(733b) Combining the Strengths of Continuous and Discrete Time Representations: A General Solution Refinement Method for Discrete-Time MIP Models | AIChE

(733b) Combining the Strengths of Continuous and Discrete Time Representations: A General Solution Refinement Method for Discrete-Time MIP Models

Authors 

Lee, H. - Presenter, University of Wisconsin-Madison
Maravelias, C., Princeton University
Production planning and scheduling of batch processes have received considerable attention in the process systems engineering community in the last 20 years (Harjunkoski et al., 2014). Mainly, two different time representation have been adopted for the mathematical programming models developed: discrete and continuous. Both representations have pros and cons (Floudas and Lin, 2004; Sundaramoorthy and Maravelias, 2011). Specifically, discrete-time formulations are tighter and can readily account for limited shared resources and intermediate shipments/deliveries, but suffer from large model size and inaccuracy of the solution. On the other hand, continuous-time formulations are more accurate and can easily model variable processing time, but exhibit large solution times when the number of periods increases, and cannot be readily extended to linearly account for inventory and resource costs. Although models may benefit from the advantages of the time representation adopted, the short comings that follow are unavoidable.

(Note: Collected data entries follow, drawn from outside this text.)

-- ==== Sys2Proof/Machine/RegWrite.lean ====
section
/-! DEFINITION. Register accesses: the decode of host, pilot and SMBus accesses, the write forms, what a write does at each
register, and the errors of accesses that are refused (R411 to R424, R440, R443, R444). -/

namespace Sys2Proof.Machine

/-! ### Where an access goes -/

/-- Where an access goes: nowhere, to a register by its plain address (window 0) or through the SET, CLEAR or TOGGLE window
(1 to 3), to a pending view, or to a byte window. -/
inductive Place where
  | nowhere
  | reg (b : Block) (o window : Nat)
  | pend (q o : Nat)
  | mail (a : Nat)
  | cal (o : Nat)
deriving DecidableEq, Repr

/-- The BLOCK_MODE group of a block (R419). -/
def groupOf (b : Block) : Option Nat :=
  match b with
  | .glob | .dma _ => some 0
  | .chart => some 1
  | .bw => some 2
  | .port _ => some 3
  | .route | .routeReg => some 4
  | .quay _ => some 5
  | .stack => some 6
  | .silo => some 7
  | .mbox => some 8
  | .tb => some 9
  | .aon => some 10
  | .msix | .pba | .tags _ | .mboxWindow => none

/-- The block is written in MASK form. -/
def State.maskBlock (s : State) (b : Block) : Bool := (groupOf b).any (fun g => s.maskMode g)

/-- The block has SET, CLEAR and TOGGLE windows (R420): it is in a group that is in ALIAS mode. -/
def State.aliasBlock (s : State) (b : Block) : Bool := (groupOf b).any (fun g => !s.maskMode g)

/-- The block spans more than its own 64 KiB of registers, so that no bits select windows. -/
def flatBlock (b : Block) : Bool :=
  match b with
  | .msix | .pba | .route | .tags _ => true
  | _ => false

/-- A staged register of a quay block (R422). -/
def stagedOfs (o : Nat) : Bool := (rowFind quayRows o).any (fun r => r.rws)

/-- The mailbox rings and ledgers (R411). -/
def inMail (a : Nat) : Bool := 0x1810000 ≤ a && a < 0x1860000
/-- The calibration staging window (R346). -/
def inCal (a : Nat) : Bool := 0x201000 ≤ a && a < 0x202000

/-- With no valid firmware copy only the registers of the trust chapter, the silo block and the always-on block serve
(R393). -/
def servesFaulted (b : Block) (o : Nat) : Bool :=
  match b with
  | .glob => 0x300 ≤ o && o < 0x314
  | .quay _ => o = 0x40
  | .tags _ | .silo | .aon => true
  | _ => false

/-- Yeweric did not start for want of a valid copy: MB_STATUS.FW_FAULT (R286, R393). -/
def State.fwFault (s : State) : Bool := s.fieldAt (kMb 4) 5 1 = 1

/-- A place, closed while FW_FAULT leaves its block out of service. -/
def State.serving (s : State) (p : Place) : Place :=
  if !s.fwFault then p
  else match p with
    | .reg b o w => if servesFaulted b o then .reg b o w else .nowhere
    | _ => .nowhere

/-- A register in a block whose base offset and window are known. -/
def placeAt (b : Block) (o w : Nat) : Place :=
  match b with
  | .quay q => if 0x2000 ≤ o then (if stagedOfs (o - 0x2000) then .pend q (o - 0x2000) else .nowhere) else
      if (specAt b o).isSome then .reg b o w else .nowhere
  | _ => if (specAt b o).isSome then .reg b o w else .nowhere

/-- Full decode of a host address (R415, R420 to R422, R440). -/
def State.hostPlace (s : State) (a : Nat) : Place :=
  if inMail a then s.serving (.mail a)
  else if inCal a then s.serving (.cal (a - 0x201000))
  else match blockAt a with
    | none => .nowhere
    | some (b, o) =>
      if flatBlock b then s.serving (if (specAt b o).isSome then .reg b o 0 else .nowhere)
      else if o < 0x4000 then s.serving (placeAt b o 0)
      else if s.aliasBlock b then s.serving (placeAt b (o % 0x4000) (o / 0x4000))
      else .nowhere

/-- The offset bits that a pilot or SMBus access decodes in a block (R443). -/
def pilotOfs (b : Block) (o : Nat) : Nat :=
  let o := o - o % 4
  match b with
  | .glob | .bw => o % 0x2000
  | .msix | .route | .tags _ | .mboxWindow => o
  | .pba | .chart | .routeReg | .silo | .tb => o % 0x100
  | .dma _ => fld o 8 4 * 0x100 + fld o 2 4 * 4
  | .port _ => o % 0x200
  | .quay _ => o % 0x1000 + fld o 13 1 * 0x2000
  | .stack => o % 0x400
  | .mbox => o % 0x80
  | .aon => o % 0x40

/-- Partial decode of a pilot or SMBus address (R443, R444). -/
def State.pilotPlace (s : State) (a : Nat) : Place :=
  if inMail a then s.serving (.mail a)
  else match blockAt a with
    | none => .nowhere
    | some (b, o) =>
      let d := pilotOfs b o
      if b = .bw && 0x1000 ≤ d then s.serving (.cal (d - 0x1000))
      else s.serving (placeAt b d (if !flatBlock b && s.aliasBlock b then fld o 14 2 else 0))

/-- Where an access of a class goes; the SMBus port reaches the always-on block only (R443). -/
def State.place (s : State) (rq : Req) (a : Nat) : Place :=
  match rq with
  | .host => s.hostPlace a
  | .pilot => s.pilotPlace a
  | .smbus => match blockAt a with
    | some (.aon, _) => s.pilotPlace a
    | _ => .nowhere

/-! ### Writes at the registers -/

/-- RW and RWS bits of a register for a class: PNOTE_MASK and the tags are RW for the pilots only (R387, R438). -/
def rwBits (rq : Req) (b : Block) (o : Nat) (r : RegSpec) : Nat :=
  match b with
  | .glob => if 0x580 ≤ o && o < 0x5C0 && rq = .pilot then 0xFFFF else r.rw
  | .tags _ => if rq = .pilot then 0x8FFF8FFF else 0
  | _ => r.rw

/-- The register is a whole-word register (R421): writable bits above 15 and no _H companion. -/
def wholeWord (b : Block) (o : Nat) (r : RegSpec) : Bool :=
  decide (2 ^ 16 ≤ r.rw ||| r.w1c ||| r.wo ||| r.lk) &&
  (match b with
   | .quay _ => !(0x400 ≤ o && o < 0x540)
   | _ => true)

/-- RW fields take the written bits and W1C bits clear where they are written 1. -/
def State.storeBits (s : State) (k rw w1c : Nat) (f : W32 × W32) : State :=
  let old := s.reg k
  s.setReg k (mergeBits old (f.1, f.2 &&& w32 rw) &&& ~~~(f.1 &&& f.2 &&& w32 w1c))

/-- A group of counters cleared by CLR, and HOLD stored (R73, R103, R185, R237, R264). -/
def State.storeCntCtrl (s : State) (k lo n : Nat) (f : W32 × W32) : State :=
  let s := s.storeBits k 2 0 f
  if cmdBit f 0 then s.clear64 lo n else s

/-- HOST_ERR: clearing VALID clears OVF and re-arms the capture (R424, R438). -/
def hostErrStore (f : W32 × W32) (s : State) : State :=
  let s := s.storeBits 0x404 0 0x3F f
  if cmdBit f 0 then s.setField 0x404 5 1 0 else s

/-- FAULT_STAT: clearing VALID clears MULTI and PRECISE (R185). -/
def faultStatStore (q : Nat) (f : W32 × W32) (s : State) : State :=
  let k := qkey q 0x20
  let s := s.storeBits k 0 3 f
  if cmdBit f 0 then s.setReg k (s.reg k &&& 0xFFFFFFF8) else s

/-- PATCH_CTRL: MODE 0b11 is a reserved encoding (R185). -/
def patchCtrlStore (rq : Req) (q : Nat) (f : W32 × W32) (s : State) : State :=
  let v := getBits (mergeBits (s.qreg q 0x30) f) 0 2
  if v = 3 && touches f 0 2 then s.regRsvd rq (quayAddr q 0x30) else s.setField (qkey q 0x30) 0 2 v

/-- SEND_REC: the EVICT bits, then DROP0 and DROP1 (R265). -/
def sendRecStore (q : Nat) (f : W32 × W32) (s : State) : State :=
  let s := s.storeBits (qkey q 0x600) 0 0x300 f
  let s := if cmdBit f 10 then dropRecs q 0 s else s
  if cmdBit f 11 then dropRecs q 1 s else s

/-- CNTn_H: bits [31:16] of CNTn (R160). -/
def cntHighStore (k : Nat) (f : W32 × W32) (s : State) : State :=
  s.setReg k (mergeBits (s.reg k) ((f.1 &&& 0xFFFF) <<< 16, (f.2 &&& 0xFFFF) <<< 16))

/-- ISS_CNT_CTRL (R185). -/
def issCtrlStore (q : Nat) (f : W32 × W32) (s : State) : State :=
  let s := s.storeBits (qkey q 0x130) 2 0 f
  if cmdBit f 0 then issClear q s else s

/-- NOTE_MASKw: clearing a mask over a set bit raises its vector (R426). -/
def noteMaskStore (w : Nat) (f : W32 × W32) (s : State) : State :=
  raiseNew s w (s.storeBits (kNoteMask w) 0xFFFF 0 f)

/-- A value of BLOCK_MODE that R419 allows: groups 4 and 6 in MASK mode, group 7 in ALIAS mode. -/
def blockModeOk (v : Nat) : Bool := bitAt v 4 && bitAt v 6 && !bitAt v 7

/-- BLOCK_MODE: written only in chart state NONE or REFUSED (R419). -/
def blockModeStore (rq : Req) (f : W32 × W32) (s : State) : State :=
  if !s.noChart then s.hostErr rq 0xCA 0 0x400
  else
    let v := getBits (mergeBits (s.reg 0x400) f) 0 11
    if blockModeOk v then s.setField 0x400 0 11 v else s.regRsvd rq 0x400

/-- A word of the MSI-X table; an unmasked vector with its pending bit set sends its message (R426). -/
def msixStore (o : Nat) (d : W32) (s : State) : State :=
  let v := o / 16
  if o % 16 != 12 then s.setReg (keyOf .msix o) d
  else
    let s := s.setReg (keyOf .msix o) (d &&& 1)
    let k := 0x90000 + 4 * (v / 32)
    if d.getLsbD 0 || s.fieldAt k (v % 32) 1 = 0 then s else (s.setField k (v % 32) 1 0).raiseVector v

/-- What a write leaves in a route word: UNIT 4 to 7 is a reserved encoding and keeps the old UNIT, and word 3 holds MC_LOCAL
alone (R9, R249). -/
def routeMerge (i : Nat) (old : W32) (f : W32 × W32) : W32 :=
  let v := mergeBits old f
  if i = 0 then (if 4 ≤ getBits v 13 3 then putBits v 13 3 (getBits old 13 3) else v)
  else if i = 3 then v &&& 1
  else v

/-- The written UNIT of word 0 is a reserved encoding (R9, R249). -/
def unitRsvd (i : Nat) (old : W32) (f : W32 × W32) : Bool :=
  i = 0 && touches f 13 3 && decide (4 ≤ getBits (mergeBits old f) 13 3)

/-- A word of the route table (R249). -/
def routeStore (rq : Req) (o : Nat) (f : W32 × W32) (s : State) : State :=
  let i := o / 4 % 4
  let s := if unitRsvd i (s.routeWord o) f then s.regRsvd rq (0x400000 + o) else s
  let r := tabGet s.fabric.routes (o / 16) Route.init
  let v : W16 := (routeMerge i (s.routeWord o) f).truncate 16
  let r := if i = 0 then { r with w0 := v } else if i = 1 then { r with w1 := v } else if i = 2 then { r with w2 := v } else { r with w3 := v }
  { s with fabric := { s.fabric with routes := tabPut s.fabric.routes (o / 16) r Route.init } }

/-- A word of the tags, written by a pilot: both entries (R387). -/
def tagStore (n o : Nat) (d : W32) (s : State) : State :=
  (s.setTag n (2 * (o / 4)) (BitVec.ofNat 16 (getBits d 0 16 &&& 0x8FFF))).setTag n (2 * (o / 4) + 1)
    (BitVec.ofNat 16 (getBits d 16 16 &&& 0x8FFF))

/-- SILO_ARG0: KIND 0 and 5 to 15 are reserved encodings (R9, R382). -/
def siloArgStore (rq : Req) (f : W32 × W32) (s : State) : State :=
  let v := mergeBits (s.reg (kSilo 8)) f
  let s := s.setField (kSilo 8) 0 8 (getBits v 0 8)
  if !touches f 8 4 then s
  else if kindOk (getBits v 8 4) then s.setField (kSilo 8) 8 4 (getBits v 8 4)
  else s.regRsvd rq (kSilo 8)

/-- BUDGET.RATE: the bucket has filled at the old rate until now (R378). -/
def budgetStore (f : W32 × W32) (s : State) : State := (bucketTake 0 s).storeBits (kSilo 0x4C) 0xFFFF 0 f

/-- SCRUB.DAYS: 1 to 90 (R379, R382). -/
def scrubStore (rq : Req) (f : W32 × W32) (s : State) : State :=
  let v := getBits (mergeBits (s.reg (kSilo 0x50)) f) 0 8
  if 1 ≤ v && v ≤ 90 then s.setField (kSilo 0x50) 0 8 v else s.regRsvd rq (kSilo 0x50)

/-- Registers of the identity and global block with an effect of their own; the others store their bits. -/
def globStore (rq : Req) (o : Nat) (r : RegSpec) (f : W32 × W32) (s : State) : State :=
  if o = 0x80 then swCtrlStore f s
  else if o = 0x270 then duCmdStore rq f s
  else if o = 0x300 then trustCtrlStore rq f s
  else if o = 0x308 then trustCmdStore rq f s
  else if o = 0x30C then trustArmStore (f.1 &&& f.2) s
  else if o = 0x310 then debugLockStore rq f s
  else if o = 0x400 then blockModeStore rq f s
  else if o = 0x404 then hostErrStore f s
  else if 0x540 ≤ o && o < 0x580 then noteMaskStore ((o - 0x540) / 4) f s
  else s.storeBits o (rwBits rq .glob o r) r.w1c f

/-- Registers of a DMA channel. -/
def dmaStore (rq : Req) (c o : Nat) (f : W32 × W32) (s : State) : State :=
  if o = 0 then dmaCtrlStore rq c f s
  else if o = 4 then (if dmaShut rq c then s else s.storeBits (dkey c 4) 0 0x300 f)
  else if o = 8 || o = 0xC || o = 0x1C || o = 0x20 then dmaBaseStore rq c o f s
  else if o = 0x10 then dmaSizeStore rq c f s
  else if o = 0x14 then dmaTailStore rq c f s
  else s

/-- Registers of the breakwater block. -/
def bwStore (rq : Req) (o : Nat) (r : RegSpec) (f : W32 × W32) (s : State) : State :=
  if o = 0 then bwCtrlStore rq f s
  else if o = 0x20 then (if cmdBit f 0 then ageReplan s else s)
  else if o = 0x30 then calCommand (getBits (f.1 &&& f.2) 0 2) s
  else if o = 0x38 then calKeyStore (f.1 &&& f.2) s
  else s.storeBits (kBw o) r.rw r.w1c f

/-- Registers of a port block. -/
def portStore (rq : Req) (p o : Nat) (r : RegSpec) (f : W32 × W32) (s : State) : State :=
  if o = 0 then portCtrlStore rq p f s
  else if o = 0x40 then s.storeCntCtrl (pkey p 0x40) (pkey p 0x10) 0x28 f
  else s.storeBits (pkey p o) r.rw r.w1c f

/-- Registers of the route-register block. -/
def routeRegStore (o : Nat) (r : RegSpec) (f : W32 × W32) (s : State) : State :=
  if 0x20 ≤ o && o < 0x30 then quenchStore ((o - 0x20) / 4) f s
  else if o = 0x70 then s.storeCntCtrl (kFab 0x70) (kFab 0x30) 0x40 f
  else if o = 0x90 then { s with fabLog := s.fabLog.drop 1 }
  else s.storeBits (kFab o) r.rw r.w1c f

In this work, we propose a solution method that allows to harness the advantages of both modeling approaches while overcoming their limitations. Specifically, we discuss a “refinement” method for discrete-time MIP models, applicable to all types of production environments. In this method, we solve the problem in two stages: solve for an approximated solution using discrete-time formulation in the first stage, which is refined to a more accurate solution in the second stage using a continuous-time LP formulation. The information transfer from the discrete-time solution (i.e. task assignment and sequencing) to the continuous-time model is achieved through a mapping algorithm we propose. The continuous-time model adopts material-specific grid to ensure material balances and unit-specific grids to ensure unit utilization constraints, while additional utility-specific grids can be adopted, if needed, for shared utilities. The discrete-time model used in the first stage allows us to obtain a good solution faster, as well as consider limited shared resources with time-varying resource availability and costs, as well as intermediate shipments/deliveries. The continuous-time model used in the second stage refines the solution to enhance solution accuracy as well as model variable processing time, while maintaining the feasibility of the solution. We investigate three objective functions, namely minimization of makespan/cost and maximization of production.

Furthermore, since the optimal solution obtained by the discrete-time model in the first stage may not be the optimal for the continuous-time model, we propose a method that allow us to generate a solution pool during the first stage. By collecting non-degenerate solutions, we increase the chance of obtaining the optimal solution during the second stage, which is extremely fast because it involves the solution of LPs.

Finally, we perform a thorough computational study to show that discrete-time models with the proposed solution refinement method are computationally superior when compared to standalone discrete- and continuous-time models. In terms of solution quality, the proposed method is shown to obtain the optimal solution in the majority of instances. The proposed method enable us to solve instances that were considered intractable with continuous-time models, while accounting for process features that only continuous-time models can handle efficiently (e.g., variable processing times).

 

Reference

  1.  Floudas, C. A. and Lin, X. X. (2004) Continuous-time versus discrete-time approaches for scheduling of chemical processes: a review. Computers & Chemical Engineering. 28, 2109-2129.
  2.  Harjunkoski, I., Maravelias, C. T., Bongers, P., Castro, P. M., Engell, S., Grossmann, I. E., Hooker, J., Mendez, C., Sand, G. and Wassick, J. (2014) Scope for industrial applications of production scheduling models and solution methods. Computers & Chemical Engineering. 62, 161-193.
  3.  Sundaramoorthy, A. and Maravelias, C. T. (2011) Computational Study of Network-Based Mixed-Integer Programming Approaches for Chemical Production Scheduling. Industrial & Engineering Chemistry Research. 50, 5023-5040.